/-- For every command c and every state s whose queue begins with c, one step of s is exec of c on s with the rest of the queue.
  (The queue is the model's own field, log entry 2.) -/
def Obligations.StepRunsFrontCommand : Prop :=
  ∀ (c : Instr) (s : State) (q : List Instr), s.pending = c :: q → step s = exec c { s with pending := q }

/-- With an empty queue a step completes, the clock stands one nanosecond later, and registers, memory, tasks, ledger and ports
  are as before. That an idle step lasts a nanosecond is the model's choice (log entry 2), no rule of the spec. -/
def Obligations.EmptyQueueOneNanosecond : Prop :=
  ∀ s : State, s.pending = [] → ∃ t, step s = .next t ∧ t.now = s.now + 1 ∧ t.pending = [] ∧ t.regs = s.regs ∧ t.mem = s.mem ∧
    t.tasks = s.tasks ∧ t.ledger = s.ledger ∧ t.coach = s.coach

/-- State.reset is in canonical form (State.Inv: registers and both memories list nothing that reads the same unlisted, in
  rising order; the fault log holds at most 256 entries and the memory log at most 64), and its queue is empty. (The canonical
  form is the model's own.) -/
def Obligations.ResetMeetsInvariant : Prop :=
  State.reset.Inv ∧ State.reset.pending = []

/-- From every state that meets State.Inv (registers, device memory and host memory in canonical form, rising and listing no
  default; the fault log at most 256 entries, the memory log at most 64), whatever command stands in front, the state after a
  step meets it. The 256 entries are R551's and the 64 are the memory log's; the canonical form is the model's own. -/
def Obligations.EveryStepKeepsInvariant : Prop :=
  ∀ (s t : State), s.Inv → step s = .next t → t.Inv

/-- For every command c and every state s in canonical form, if exec answers next t, then every part of the state that touches c
  does not list is equal in s and t, every register outside the listed blocks reads the same, and the queue is unchanged. In
  particular a command whose list has no memory leaves every byte of device memory and host memory, and a command whose list has
  no partition subject leaves all partitions alone. touches is the model's own table of what each command's rules write. -/
def Obligations.EveryCommandKeepsItsFrame : Prop :=
  ∀ (c : Instr) (s t : State), s.Inv → exec c s = .next t → State.FrameOf (touches c) s t ∧ t.pending = s.pending

/-- For every step from any state: the variant, stepping, serial, disabled clusters and Swewyn key hash fuses are as before, an
  owner hash once programmed is kept, the firmware and image counters are not lower, entries of the fuse map once blown stay,
  and the model's clock is not earlier. -/
def Obligations.FusesNeverUnblowClockNeverRunsBack : Prop :=
  ∀ (s t : State), step s = .next t → s.fuses.Within t.fuses ∧ s.now ≤ t.now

» **WHAT YOU HAVE TO DO**:
Of the entries above, transcribe exactly those lines that fall between the line containing "are as before." and the line containing "rising order; the", together with those two lines.

» **SOLUTION**:
  are as before. That an idle step lasts a nanosecond is the model's choice (log entry 2), no rule of the spec. -/
def Obligations.EmptyQueueOneNanosecond : Prop :=
  ∀ s : State, s.pending = [] → ∃ t, step s = .next t ∧ t.now = s.now + 1 ∧ t.pending = [] ∧ t.regs = s.regs ∧ t.mem = s.mem ∧
    t.tasks = s.tasks ∧ t.ledger = s.ledger ∧ t.coach = s.coach

/-- State.reset is in canonical form (State.Inv: registers and both memories list nothing that reads the same unlisted, in
  rising order; the fault log holds at most 256 entries and the memory log at most 64), and its queue is empty. (The canonical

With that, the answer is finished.